(Stored entries)
__________________________________________________
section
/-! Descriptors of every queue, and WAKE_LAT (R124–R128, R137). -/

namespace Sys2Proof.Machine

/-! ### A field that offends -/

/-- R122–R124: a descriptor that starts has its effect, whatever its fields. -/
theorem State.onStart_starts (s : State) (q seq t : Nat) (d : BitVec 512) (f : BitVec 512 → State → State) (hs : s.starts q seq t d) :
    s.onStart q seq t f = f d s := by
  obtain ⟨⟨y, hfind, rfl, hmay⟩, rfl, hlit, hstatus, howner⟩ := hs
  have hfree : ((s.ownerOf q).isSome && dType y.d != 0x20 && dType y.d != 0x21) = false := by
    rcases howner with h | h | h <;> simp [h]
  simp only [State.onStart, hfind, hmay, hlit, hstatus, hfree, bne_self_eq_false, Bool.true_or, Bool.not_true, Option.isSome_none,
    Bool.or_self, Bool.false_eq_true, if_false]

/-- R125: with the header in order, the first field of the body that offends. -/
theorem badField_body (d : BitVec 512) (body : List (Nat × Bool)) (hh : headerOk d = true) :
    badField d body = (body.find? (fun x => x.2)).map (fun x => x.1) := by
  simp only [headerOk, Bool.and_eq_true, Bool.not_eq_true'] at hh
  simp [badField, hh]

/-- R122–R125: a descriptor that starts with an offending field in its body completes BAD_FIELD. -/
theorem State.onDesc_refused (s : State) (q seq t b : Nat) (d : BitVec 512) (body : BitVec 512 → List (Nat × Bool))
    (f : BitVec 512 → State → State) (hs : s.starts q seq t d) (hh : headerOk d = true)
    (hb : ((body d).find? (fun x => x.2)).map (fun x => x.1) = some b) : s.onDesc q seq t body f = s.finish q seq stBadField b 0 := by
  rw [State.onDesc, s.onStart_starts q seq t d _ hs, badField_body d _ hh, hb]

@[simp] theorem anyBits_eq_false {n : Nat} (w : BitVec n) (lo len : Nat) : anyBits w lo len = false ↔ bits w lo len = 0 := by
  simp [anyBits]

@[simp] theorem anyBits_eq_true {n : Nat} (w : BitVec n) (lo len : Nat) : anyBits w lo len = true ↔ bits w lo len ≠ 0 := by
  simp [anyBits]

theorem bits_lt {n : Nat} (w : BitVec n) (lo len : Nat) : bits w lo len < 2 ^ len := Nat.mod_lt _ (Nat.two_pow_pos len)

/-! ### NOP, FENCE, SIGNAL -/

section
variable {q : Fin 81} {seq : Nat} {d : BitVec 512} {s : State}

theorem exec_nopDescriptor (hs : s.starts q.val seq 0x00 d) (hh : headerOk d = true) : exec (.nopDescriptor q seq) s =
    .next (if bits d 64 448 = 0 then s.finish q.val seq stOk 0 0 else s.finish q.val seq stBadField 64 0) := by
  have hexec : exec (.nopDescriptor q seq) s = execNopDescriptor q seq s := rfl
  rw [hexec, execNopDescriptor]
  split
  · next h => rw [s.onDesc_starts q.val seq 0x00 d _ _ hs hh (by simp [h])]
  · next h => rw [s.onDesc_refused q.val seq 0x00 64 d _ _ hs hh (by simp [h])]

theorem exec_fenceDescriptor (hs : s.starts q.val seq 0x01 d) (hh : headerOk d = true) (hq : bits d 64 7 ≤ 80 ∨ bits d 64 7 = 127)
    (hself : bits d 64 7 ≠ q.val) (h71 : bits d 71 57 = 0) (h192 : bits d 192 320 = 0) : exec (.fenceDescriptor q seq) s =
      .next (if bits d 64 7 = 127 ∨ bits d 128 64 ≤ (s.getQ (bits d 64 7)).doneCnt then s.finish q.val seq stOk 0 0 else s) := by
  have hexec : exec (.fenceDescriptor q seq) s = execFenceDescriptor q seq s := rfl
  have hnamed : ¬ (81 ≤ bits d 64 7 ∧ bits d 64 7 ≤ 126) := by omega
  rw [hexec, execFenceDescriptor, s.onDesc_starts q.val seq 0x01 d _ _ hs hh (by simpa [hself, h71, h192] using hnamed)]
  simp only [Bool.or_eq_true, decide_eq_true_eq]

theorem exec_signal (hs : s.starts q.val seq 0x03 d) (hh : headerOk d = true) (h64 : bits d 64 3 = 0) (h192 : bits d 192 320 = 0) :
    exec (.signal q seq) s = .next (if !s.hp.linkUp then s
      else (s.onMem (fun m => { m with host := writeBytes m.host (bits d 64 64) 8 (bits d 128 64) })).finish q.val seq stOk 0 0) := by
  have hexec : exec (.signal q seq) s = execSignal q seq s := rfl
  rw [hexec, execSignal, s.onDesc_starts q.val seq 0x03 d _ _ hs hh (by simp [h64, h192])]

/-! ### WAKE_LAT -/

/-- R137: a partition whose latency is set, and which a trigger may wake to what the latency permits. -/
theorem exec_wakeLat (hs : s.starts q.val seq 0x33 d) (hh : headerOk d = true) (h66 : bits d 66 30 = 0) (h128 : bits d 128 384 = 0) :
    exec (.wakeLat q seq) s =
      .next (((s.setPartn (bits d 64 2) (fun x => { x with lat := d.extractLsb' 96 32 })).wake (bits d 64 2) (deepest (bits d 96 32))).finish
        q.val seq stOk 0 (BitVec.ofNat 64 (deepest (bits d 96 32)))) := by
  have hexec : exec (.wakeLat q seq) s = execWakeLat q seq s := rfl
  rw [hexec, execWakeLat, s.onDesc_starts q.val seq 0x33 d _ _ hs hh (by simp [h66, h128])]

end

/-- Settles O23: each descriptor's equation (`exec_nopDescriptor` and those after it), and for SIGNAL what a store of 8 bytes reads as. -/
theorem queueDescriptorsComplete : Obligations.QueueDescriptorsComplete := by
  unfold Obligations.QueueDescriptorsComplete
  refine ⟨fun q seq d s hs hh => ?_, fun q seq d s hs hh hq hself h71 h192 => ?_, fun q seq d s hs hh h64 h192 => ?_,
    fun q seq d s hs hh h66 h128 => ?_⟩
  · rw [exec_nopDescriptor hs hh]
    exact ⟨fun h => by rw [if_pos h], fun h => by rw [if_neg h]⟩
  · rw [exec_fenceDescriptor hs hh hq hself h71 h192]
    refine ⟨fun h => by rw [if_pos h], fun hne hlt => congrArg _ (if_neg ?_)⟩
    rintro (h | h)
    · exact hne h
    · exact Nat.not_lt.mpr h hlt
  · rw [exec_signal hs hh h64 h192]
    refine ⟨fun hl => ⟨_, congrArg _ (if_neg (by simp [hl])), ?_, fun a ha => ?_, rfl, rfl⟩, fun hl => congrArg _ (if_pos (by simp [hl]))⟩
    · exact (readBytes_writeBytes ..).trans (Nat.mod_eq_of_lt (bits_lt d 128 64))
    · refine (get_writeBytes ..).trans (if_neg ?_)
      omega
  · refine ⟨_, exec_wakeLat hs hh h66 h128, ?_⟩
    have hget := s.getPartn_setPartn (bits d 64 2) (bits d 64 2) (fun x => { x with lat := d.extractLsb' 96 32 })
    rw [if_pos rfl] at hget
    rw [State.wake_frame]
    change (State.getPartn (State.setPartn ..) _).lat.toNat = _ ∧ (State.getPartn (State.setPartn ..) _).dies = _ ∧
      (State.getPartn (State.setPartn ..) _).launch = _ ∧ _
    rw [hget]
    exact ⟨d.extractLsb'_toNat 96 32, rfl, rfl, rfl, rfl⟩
__________________________________________________
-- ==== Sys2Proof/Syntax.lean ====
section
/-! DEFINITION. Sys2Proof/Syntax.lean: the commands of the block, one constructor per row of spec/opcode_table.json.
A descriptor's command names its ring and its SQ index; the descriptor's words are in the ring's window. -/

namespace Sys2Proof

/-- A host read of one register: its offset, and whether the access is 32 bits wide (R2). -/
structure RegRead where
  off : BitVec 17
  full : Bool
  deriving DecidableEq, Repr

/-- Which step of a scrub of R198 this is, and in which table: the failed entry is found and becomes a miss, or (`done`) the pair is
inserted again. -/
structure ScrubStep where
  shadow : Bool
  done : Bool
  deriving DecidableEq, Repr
__________________________________________________
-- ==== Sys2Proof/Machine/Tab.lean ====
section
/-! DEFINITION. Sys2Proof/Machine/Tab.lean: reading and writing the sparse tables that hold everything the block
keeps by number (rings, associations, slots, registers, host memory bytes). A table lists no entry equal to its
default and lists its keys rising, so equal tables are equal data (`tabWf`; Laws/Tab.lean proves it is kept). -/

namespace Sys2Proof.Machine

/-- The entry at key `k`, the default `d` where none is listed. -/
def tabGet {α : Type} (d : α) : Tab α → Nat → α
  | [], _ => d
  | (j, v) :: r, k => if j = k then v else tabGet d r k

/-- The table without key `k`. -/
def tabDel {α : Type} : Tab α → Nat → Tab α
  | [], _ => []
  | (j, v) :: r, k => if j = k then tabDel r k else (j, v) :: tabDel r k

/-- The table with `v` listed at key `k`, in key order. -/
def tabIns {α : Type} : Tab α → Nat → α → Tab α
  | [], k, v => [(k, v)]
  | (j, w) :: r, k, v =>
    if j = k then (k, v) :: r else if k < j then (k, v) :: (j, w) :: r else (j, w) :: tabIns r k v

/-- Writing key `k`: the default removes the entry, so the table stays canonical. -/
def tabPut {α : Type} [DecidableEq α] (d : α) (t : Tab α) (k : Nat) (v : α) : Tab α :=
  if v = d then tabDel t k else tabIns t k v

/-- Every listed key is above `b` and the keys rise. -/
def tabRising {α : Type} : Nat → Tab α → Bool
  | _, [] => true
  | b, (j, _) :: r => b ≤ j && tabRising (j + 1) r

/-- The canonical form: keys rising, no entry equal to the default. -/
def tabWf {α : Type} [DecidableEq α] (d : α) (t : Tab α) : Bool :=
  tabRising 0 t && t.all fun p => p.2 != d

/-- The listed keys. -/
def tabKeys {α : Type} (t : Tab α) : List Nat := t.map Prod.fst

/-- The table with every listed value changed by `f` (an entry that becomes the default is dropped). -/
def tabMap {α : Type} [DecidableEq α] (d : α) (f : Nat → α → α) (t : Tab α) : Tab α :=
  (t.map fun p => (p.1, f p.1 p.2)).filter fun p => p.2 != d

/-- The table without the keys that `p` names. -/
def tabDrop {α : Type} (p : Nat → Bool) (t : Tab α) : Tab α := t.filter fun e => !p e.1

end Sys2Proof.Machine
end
__________________________________________________
● **TASK TO COMPLETE**
Report each line in the entries where the string "canonical" occurs.

● **EXERCISE RESULT**
/-- Writing key `k`: the default removes the entry, so the table stays canonical. -/
/-- The canonical form: keys rising, no entry equal to the default. -/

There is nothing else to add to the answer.